» **Your goal**
The lines below starting at the line containing "structure TxFrame where" and ending at the line containing "block : H16" are to be repeated exactly, with both ends kept and nothing else added.

» **Stored items**
::::
/-- A DETACHING answer is the loss of its back's slot. A slot lost has its change flag set, no command left on it and
UNIT-CHANGE raised; a feeder's magazine and a printer's state go, a visit open faults UNIT-LOST with the feeder, and a back
goes to NO-BACK or its roll is LOST (R87, R101, R171, R172, R174, R176). The expiry of a command's timeout makes the slot
ABSENT in the same way, answers a DIRECT frame or a RESYNC ROLL that waited REFUSED UNIT-TIMEOUT, a reply that joins the
tail of the reply queue and begins its sending when that may begin (R187, R193), and raises UNIT-TIMEOUT;
a back's roll becomes SUSPECT with its cut position, or its back NO-BACK; a metering phase in progress is cut (R53, R81,
R87, R94, R175, R180). The commands that wait are withdrawn in their order: a DIRECT frame is answered ABSENT, each reply in
place of its reservation; at a timeout a withdrawn ADVANCE 1 after a firing is cut, a leader advance makes the roll SUSPECT,
and with a blanking advance the close goes on to its report, as R176 is read (assumption 17), an advance withdrawn unsent being
cut at the position of its own frame (assumption 29), and the report entering before R87 is applied to the back, a full
report queue leaving the roll CLOSING (assumption 18); at a loss the roll takes
them (R101, R176, R187). A READ COUNT
of RESYNC ROLL is answered REFUSED NO-UNIT at a loss (R100, R174). That at a loss the reply to the outstanding command comes
first, and then those to the waiting ones, is the model's choice (assumption 52), and that a firing losing its last back
ends before the fault too (assumption 47). A back in the firing leaves it; the last one to leave ends it, before the fault is raised, so that no
firing is cut by the hold (R83, R154, R175). A frame cut at a timeout, of an ADVANCE 1 after a firing or of another command
to a back in the firing, is owed again by its order, QUEUED or ACTIVE and not cancel-requested, without a reshoot, and
charged to the house account, where it was PENDING (R81, R83, R138); cancels end after the fault is raised, the model's
choice (assumption 47). UNIT-TIMEOUT names the back, the order and cut position of the frame of an ADVANCE 1, the
visit's position for its LOAD or RETURN, and the state of the visit (R156). The timeout of an outstanding leader advance makes
a LEADER roll SUSPECT with its leader remaining, that of a blanking advance has the close go on with the last back count as it
was, and that of a READ COUNT of RESYNC ROLL leaves the roll SUSPECT (R94, R97). The loss of the meter's slot raises
UNIT-LOST while the open visit is METERING, or LOADING with a member that is not FIXED, and cuts the phase; else it does
nothing beyond the slot (R41, R53, R156). -/
def Obligations.UnitsLost : Prop :=
  let lostReply (c : Issued) : Option Reply :=
    match c.issuer with
    | .direct (some tag) => some { cls := 2#8, tag := tag, command := c.cmd.name.code, result := .absent, data := .none }
    | .resync (some tag) => some { cls := 3#8, tag := tag, command := 19, result := .refused .noUnit, data := .none }
    | _ => none
  let timedReply (o : Outstanding) : List Reply :=
    match o.issuer with
    | .direct (some tag) =>
      [{ cls := 2#8, tag := tag, command := o.cmd.name.code, result := .refused .unitTimeout, data := .none }]
    | .resync (some tag) => [{ cls := 3#8, tag := tag, command := 19, result := .refused .unitTimeout, data := .none }]
    | _ => []
  let cutHouse (k : Back) (s : State) : House :=
    let price := (((s.roll k).film.map (fun f => f.stock)).bind s.stock?).elim 0 (fun e => e.price)
    { s.charge.house with charged := min 16777215 (s.charge.house.charged + price)
                          cut := min 65535 (s.charge.house.cut + 1) }
  let owed (w : WorkItem) (q : Queue) : Queue := { q with orders := q.orders.map (fun o =>
    if o.number = w.order ∧ o.state ≠ .ending ∧ o.cancelRequested = false ∧ (w.copy, w.step) ∉ o.redo then
      { o with redo := o.redo ++ [(w.copy, w.step)] } else o) }
  (∀ (k : Back) (o : Outstanding) (s : State), (s.slot k.slot).outstanding = some o →
    exec (.detachingAnswer k o.exchange) s = .next (settle (slotLost k.slot .absent s))) ∧
  (∀ (u : UnitSlot) (x : SlotState) (s : State),
    let t := slotLost u x s
    (t.slot u).state = x ∧ (t.slot u).changed = true ∧ (t.slot u).outstanding = none ∧ (t.slot u).waiting = [] ∧
    hasFlag t.events.flags .unitChange = true ∧
    (s.link.sending.isSome = true ∨ s.link.deskReady = false →
      let replies := ((s.slot u).outstanding.toList.map (fun o => (⟨o.cmd, o.issuer⟩ : Issued)) ++
        (s.slot u).waiting).filterMap lostReply
      t.link.replies = s.link.replies ++ replies ∧ t.link.reserved = s.link.reserved - replies.length) ∧
    (u = .feeder → t.bus.feeder.magazine = none ∧
      (s.gate.visit.isSome = true → s.gate.engine ≠ .faulted → s.gate.engine ≠ .resetting →
        ∃ g, t.events.current = some g ∧ g.kind = .unitLost ∧ g.unit = .feeder)) ∧
    (u = .printer → t.bus.printer.printer = none) ∧
    (∀ k : Back, u = k.slot →
      ((s.roll k).state = .unloaded ∨ (s.roll k).state = .closed → (t.roll k).state = .noBack) ∧
      ((s.roll k).state = .leader ∨ (s.roll k).state = .ready ∨ (s.roll k).state = .suspect ∨
        (s.roll k).state = .closing → (t.roll k).state = .lost)) ∧
    (u = .meter →
      let due (v : Visit) : Prop := v.state = .metering ∨
        v.state = .loading ∧ ∃ m ∈ v.members, ∃ o, s.order? m.order = some o ∧ o.mode ≠ .fixed
      let lost (v : Visit) : FaultRec := { kind := .unitLost, unit := .meter, order := none, back := none,
                                           position := some v.position, visit := some v.state }
      (∀ v, s.gate.visit = some v → due v →
        (s.gate.engine ≠ .faulted → s.gate.engine ≠ .resetting →
          t.events.current = some (lost v) ∧ t.gate.engine = .faulted) ∧
        (s.gate.engine = .faulted → s.events.pendingFault = none → t.events.pendingFault = some (lost v)) ∧
        ∃ w, t.gate.visit = some w ∧ w.state = v.state ∧
          (v.metering = true → w.metering = false ∧ w.zones = [] ∧ w.rereads = [] ∧ t.timer.lamp = false)) ∧
      ((∀ v, s.gate.visit = some v → ¬due v) → t.gate = s.gate ∧ t.timer = s.timer ∧
        t.events.current = s.events.current ∧ t.events.pendingFault = s.events.pendingFault))) ∧
  (∀ (u : UnitSlot) (o : Outstanding) (s : State), (s.slot u).outstanding = some o →
    (∀ k, u = k.slot → s.shot? k = none) →
    let t := commandTimeout u o s
    exec (.unitCommandTimeout u) s = .next (settle t) ∧
    (t.slot u).state = .absent ∧ (t.slot u).changed = true ∧ (t.slot u).outstanding = none ∧ (t.slot u).waiting = [] ∧
    hasFlag t.events.flags .unitChange = true ∧
    (let frame := if o.issuer = .firing then u.back.bind (fun k => s.timer.frames.get k) else none
     let fault : FaultRec :=
       { kind := .unitTimeout, unit := faultUnit u, order := frame.map (fun f => f.item.order), back := u.back,
         position := if u = .feeder ∧ o.issuer = .visit then s.gate.visit.map (fun v => v.position)
           else frame.map (fun f => f.position),
         visit := s.gate.visit.map (fun v => v.state) }
     (s.gate.engine ≠ .faulted → s.gate.engine ≠ .resetting → t.events.current = some fault) ∧
     (s.gate.engine = .faulted → s.events.pendingFault = none → t.events.pendingFault = some fault) ∧
     t = testReturning (u.back.elim (completeCancels (raiseFault fault (timedOut u o s)))
       (fun k => stepAfterFrame (s.timer.frames.get k) (completeCancels (raiseFault fault (timedOut u o s)))))) ∧
    (∀ (r : Reply) (tag : Byte), r.tag = tag → r.result = .refused .unitTimeout → r.data = .none →
        (o.issuer = .direct (some tag) ∧ r.cls = 2#8 ∧ r.command = o.cmd.name.code ∨
          o.issuer = .resync (some tag) ∧ r.cls = 3#8 ∧ r.command = 19) →
      ((s.link.sending.isSome = true ∨ s.link.deskReady = false) →
        ∃ rest, t.link.replies = s.link.replies ++ r :: rest) ∧
      (s.link.sending = none → s.link.deskReady = true → ∃ x held rest, s.link.replies ++ [r] = x :: held ∧
        t.link.sending = some (.reply x) ∧ t.link.replies = held ++ rest)) ∧
    (s.link.sending.isSome = true ∨ s.link.deskReady = false →
      let replies := timedReply o ++ (s.slot u).waiting.filterMap lostReply
      t.link.replies = s.link.replies ++ replies ∧ t.link.reserved = s.link.reserved - replies.length) ∧
    (∀ k c, u = k.slot → (s.slot u).waiting = [c] → o.issuer.isDirect = true →
      (∀ f, c.issuer = .firing → (s.roll k).state = .ready → s.timer.frames.get k = some f →
        (t.roll k).state = .suspect ∧ (t.roll k).cut = some f.position ∧ t.timer.frames.get k = none ∧
        ∀ v, t.gate.visit = some v → v.owed.get k = false) ∧
      (c.issuer = .leader → (s.roll k).state = .leader →
        (t.roll k).state = .suspect ∧ (t.roll k).leaderRemaining = (s.roll k).leaderRemaining) ∧
      (c.issuer = .blanking → (s.roll k).state = .closing → s.gate.engine ≠ .resetting →
        hasFlag t.events.flags .rollClosed = true ∧
        ((t.roll k).state = .closing ∧ (t.roll k).report.isSome = true ∨
          (t.roll k).state = .noBack ∧ (t.roll k).report = none))) ∧
    (u = .feeder → t.bus.feeder.magazine = none) ∧ (u = .printer → t.bus.printer.printer = none) ∧
    (∀ v, u = .meter → s.gate.visit = some v → v.metering = true → t.timer.lamp = false ∧
      ∀ w, t.gate.visit = some w → w.metering = false ∧ w.zones = []) ∧
    (∀ k, u = k.slot → (s.slot u).waiting = [] →
      (∀ f, o.issuer = .firing → (s.roll k).state = .ready → s.timer.frames.get k = some f →
        (t.roll k).state = .suspect ∧ (t.roll k).cut = some f.position ∧ t.timer.frames.get k = none) ∧
      (∀ f, o.issuer = .firing → s.timer.frames.get k = some f →
        t.charge.house = (if f.lampSpoiled then s.charge.house else cutHouse k s) ∧
        (timedOut u o s).queue = if f.lampSpoiled then s.queue else owed f.item s.queue) ∧
      (o.issuer = .leader → (s.roll k).state = .leader →
        (t.roll k).state = .suspect ∧ (t.roll k).leaderRemaining = (s.roll k).leaderRemaining) ∧
      (o.issuer = .blanking → (s.roll k).state = .closing → s.gate.engine ≠ .resetting →
        hasFlag t.events.flags .rollClosed = true ∧ (t.roll k).lastCount = (s.roll k).lastCount ∧
        (t.roll k).film = (s.roll k).film ∧
        ((t.roll k).state = .closing ∧ (t.roll k).report.isSome = true ∨
          (t.roll k).state = .noBack ∧ (t.roll k).report = none)) ∧
      (∀ tag, o.issuer = .resync tag → (s.roll k).state = .suspect →
        t.roll k = { s.roll k with report := (t.roll k).report }) ∧
      (∀ tag, o.issuer = .direct tag →
        ((s.roll k).state = .leader ∨ (s.roll k).state = .ready → (t.roll k).state = .suspect) ∧
        ((s.roll k).state = .unloaded ∨ (s.roll k).state = .closed → (t.roll k).state = .noBack)))) ∧
  (∀ (k : Back) (tag : Option Byte) (y : Shot) (o : Outstanding) (s : State),
    (s.slot k.slot).outstanding = some o → (s.slot k.slot).waiting = [] → o.issuer = .direct tag →
    (s.roll k).state = .ready → s.shot? k = some y →
    let t := commandTimeout k.slot o s
    exec (.unitCommandTimeout k.slot) s = .next (settle t) ∧ (t.roll k).state = .suspect ∧
    (t.roll k).cut = some y.position ∧ t.shot? k = none ∧
    (timedOut k.slot o s).queue = owed y.item s.queue ∧ (timedOut k.slot o s).charge.house = cutHouse k s ∧
    (s.gate.engine ≠ .faulted → s.gate.engine ≠ .resetting → t.events.current = some
      { kind := .unitTimeout, unit := faultUnit k.slot, order := none, back := some k, position := none,
        visit := s.gate.visit.map (fun v => v.state) }) ∧
    (s.shot? k.other = none → s.timer.frames = ⟨none, none⟩ → s.gate.resume = none → t.timer.firing = none ∧
      t.timer.lamp = false ∧ ∀ r, t.gate.resume = some r → r.cutFiring = []))
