theorem buffer_dropAccount {n : Nat} (y : Account) : (dropAccount tag n y t).link.buffer = t.link.buffer := by
  unfold dropAccount
  split <;> simp

theorem buffer_judgeDirect (unit : Byte) (c : Option UnitCmd) : (judgeDirect tag unit code c t).link.buffer = t.link.buffer := by
  unfold judgeDirect judgeSlot trap forward
  dsimp only
  (repeat' split) <;> simp

theorem buffer_takeOrder (x : OrderFields) : (takeOrder tag x t).link.buffer = t.link.buffer := by
  unfold takeOrder admitOrder
  (repeat' split) <;> simp

theorem buffer_linkReset (x : Unit) : (linkReset tag x t).link.buffer = [] := by
  simp [linkReset, resetEntry, resetLinkQueues]

/-! ## The row of a desk command -/

/-- The row of c takes its frame for an action by which no frame joins the buffer. -/
def TakesFrame (c : Instr) : Prop :=
  ∃ act : State → State, (∀ t, (act t).link.buffer.length ≤ t.link.buffer.length) ∧ ∀ s, exec c s = .next (takeFrame c act s)

theorem takesFrame_of_buffer {c : Instr} {act : State → State} (hc : ∀ s, exec c s = .next (takeFrame c act s))
    (h : ∀ t, (act t).link.buffer = t.link.buffer) : TakesFrame c := ⟨act, fun t => by rw [h t], hc⟩
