-- ==== Sys2Proof/Word.lean ====
section
/-! DEFINITION. The word types of the block. -/
namespace Sys2Proof

abbrev Byte := BitVec 8
abbrev H16 := BitVec 16
/-- A register word (R81: every register is 32 bits wide). -/
abbrev W32 := BitVec 32
abbrev W64 := BitVec 64

end Sys2Proof
end

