-- ==== Sys2Proof/Machine/State.lean ====
section
/-! DEFINITION. The state of the block, as plain data: everything the spec gives the module, and the queue of waiting
commands. Sparse tables are lists of (key, value) pairs; a key that is not listed holds the table's default. -/
namespace Sys2Proof.Machine

/-! ## Pages and registers -/

/-- The common page header of one page (R84): the registers whose bits the block keeps. BLK_ID, BLK_REV and CLK_DOMAIN are
computed. `draining` is the drain in progress that BLK_CTRL.DRAIN starts (R404). -/
structure Hdr where
  enable : Bool
  fence : Bool
  draining : Bool
  drained : Bool
  resetting : Bool
  faulted : Bool
  errStat : W32
  errEnable : W32
  errFirst : W32
  errInject : W32
  retryCnt : W32
  faultCnt : W32
  epoch : W32
  deriving DecidableEq, Repr

/-! ## Host port -/

/-- A frame the module sends (R44). -/
structure TxFrame where
  dst : BitVec 48
  typ : BitVec 4
  cls : Fin 2
  flags : Byte
  zone : Byte
  seq : W32
  ack : W32
  status : H16
  addr : W64
  tag : W64
  payload : List Byte
  deriving DecidableEq, Repr

/-- What the module puts on the wire: an ICP frame, with the priority of its tag if it is tagged (R41), or a PFC frame naming
a priority and its pause quanta (R43). -/
inductive Sent
  | icp (f : TxFrame) (pcp : Option (BitVec 3))
  | pfc (priority : BitVec 3) (quanta : H16)
  deriving DecidableEq, Repr

/-- A module-originated frame in the out-queue (R58): the frame, how many sendings the present attempt has begun, whether it was ever
sent, the sending that still waits and whether that one carries RETX, and for an OFFLOAD_PUT the channel memory its payload is read from
again (R304). -/
structure OutqEntry where
  frame : TxFrame
  tries : Nat
  sentEver : Bool
  due : Option Bool
  src : Option (Fin 9 × Nat × Nat)
  deriving DecidableEq, Repr

/-- An event record (R68). -/
structure EventRec where
  code : H16
  zone : Byte
  severity : Byte
  block : H16
  inst : Byte
  time : Nat
  deriving DecidableEq, Repr

/-- A completion record (R113), with its place in its stream's issue order (R116). -/
structure CompRec where
  no : Nat
  id : W32
  status : H16
  flags : H16
  opcode : Byte
  stream : Fin 4
  fetched : Bool
  detail : W32
  time : Nat
  deriving DecidableEq, Repr

/-- An attestation report being generated (R471, R472). -/
structure AttestReq where
  seq : W32
  nonce : List Byte
  src : BitVec 48
  tag : W64
  deriving DecidableEq, Repr

/-- The ICP engine and the MAC: the duplicate window (R50), the response cache (R52), the out-queue (R58 to R60), the ingress
buffers (R43) and the pause state of the two classes (R40). -/
structure IcpS where
  rxSeqHigh : W32
  marks : List W32
  cache : List (W32 × TxFrame)
  attestCache : Option (W32 × List TxFrame)
  attestReq : Option AttestReq
  txSeq : W32
  txAcked : W32
  outq : List OutqEntry
  hostLost : Bool
  heldEvents : List EventRec
  linkUp : Bool
  paused : Vector Bool 2
  txWait : Vector (List TxFrame) 2
  ingress : Vector Nat 2
  xoff : Vector Bool 2
  lastSrc : Option (BitVec 48)
  deriving DecidableEq, Repr

/-! ## Descriptors -/

/-- A descriptor in a queue or a fetch buffer: its 64 bytes and the abort mark of R118. -/
structure QDesc where
  bytes : List Byte
  aborted : Bool
  deriving DecidableEq, Repr

/-- An active BATCH_FETCH (R103): its descriptor, the next address to read, the descriptors not yet fetched, those that
issued, the fetch buffer, whether its first descriptor has issued (its commit point), whether a late abort was registered
(R118), its place in the stream's issue order, and whether a burst of it failed, so that it has completed while the descriptors fetched
before stay buffered (R104). -/
structure Fetch where
  desc : List Byte
  fetched : Bool
  next : Nat
  remaining : Nat
  issued : Nat
  buf : List QDesc
  committed : Bool
  abortLate : Bool
  no : Nat
  failed : Bool
  deriving DecidableEq, Repr

/-- A stream (R102, R103, R119): its queue, its active BATCH_FETCH, and whether it is halted. -/
structure Stream where
  queue : List QDesc
  fetch : Option Fetch
  halted : Bool
  deriving DecidableEq, Repr

/-- Where an issued descriptor stands in its unit (R106): waiting outside the two slots, staged, feeding, or fed. -/
inductive Phase
  | waiting | staged | feeding | fed
  deriving DecidableEq, Repr

/-- What a descriptor does once its commit is granted, held until then (R117). `units` are the aligned 64-byte units of a store, each with
the bytes written in it, in the order in which they are written (R211, R215); `drainSat` and `drainNan` are what an array's drain finds as it
converts (R140, R162). -/
inductive Eff
  | store (addr : Nat) (bytes : List Byte)
  | block (puts : List (Nat × List Byte))
  | units (l : List (List (Nat × List Byte)))
  | sat (n : Nat)
  | lateSat (n : Nat)
  | drainSat (n : Nat)
  | drainNan
  | invalid (products : Nat)
  | nanResult
  | overflow (n : Nat)
  | firstInvalid (id : W32) (m : Nat) (n : Nat) (chunk : Nat)
  | busy (arr : Fin 2) (cycles : Nat)
  | pass (arr : Fin 2)
  | indexRange (n : Nat) (first : W32)
  | structViol (n : Nat) (first : W32)
  | mispredict (n : Nat)
  | remote (chan : Fin 9) (addr : Nat) (bytes : List Byte)
  | eligible (arr : Fin 2) (narrow : List W32) (rmax : List Int)
  | tensor (handle : Nat) (img : Option (List Byte)) (aliased : Bool)
  | scaleHistory (addr : Nat) (amax : W32)
  | seqTable (img : List Byte)
  | held (arr : Fin 2) (m : Nat) (n : Nat) (vals : List W32)
  | gradBad
  | report (ctx : Fin 4) (bytes : List Byte)
  deriving DecidableEq, Repr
::::
» **Worked solution**
structure TxFrame where
  dst : BitVec 48
  typ : BitVec 4
  cls : Fin 2
  flags : Byte
  zone : Byte
  seq : W32
  ack : W32
  status : H16
  addr : W64
  tag : W64
  payload : List Byte
  deriving DecidableEq, Repr

/-- What the module puts on the wire: an ICP frame, with the priority of its tag if it is tagged (R41), or a PFC frame naming
a priority and its pause quanta (R43). -/
inductive Sent
  | icp (f : TxFrame) (pcp : Option (BitVec 3))
  | pfc (priority : BitVec 3) (quanta : H16)
  deriving DecidableEq, Repr

/-- A module-originated frame in the out-queue (R58): the frame, how many sendings the present attempt has begun, whether it was ever
sent, the sending that still waits and whether that one carries RETX, and for an OFFLOAD_PUT the channel memory its payload is read from
again (R304). -/
structure OutqEntry where
  frame : TxFrame
  tries : Nat
  sentEver : Bool
  due : Option Bool
  src : Option (Fin 9 × Nat × Nat)
  deriving DecidableEq, Repr

/-- An event record (R68). -/
structure EventRec where
  code : H16
  zone : Byte
  severity : Byte
  block : H16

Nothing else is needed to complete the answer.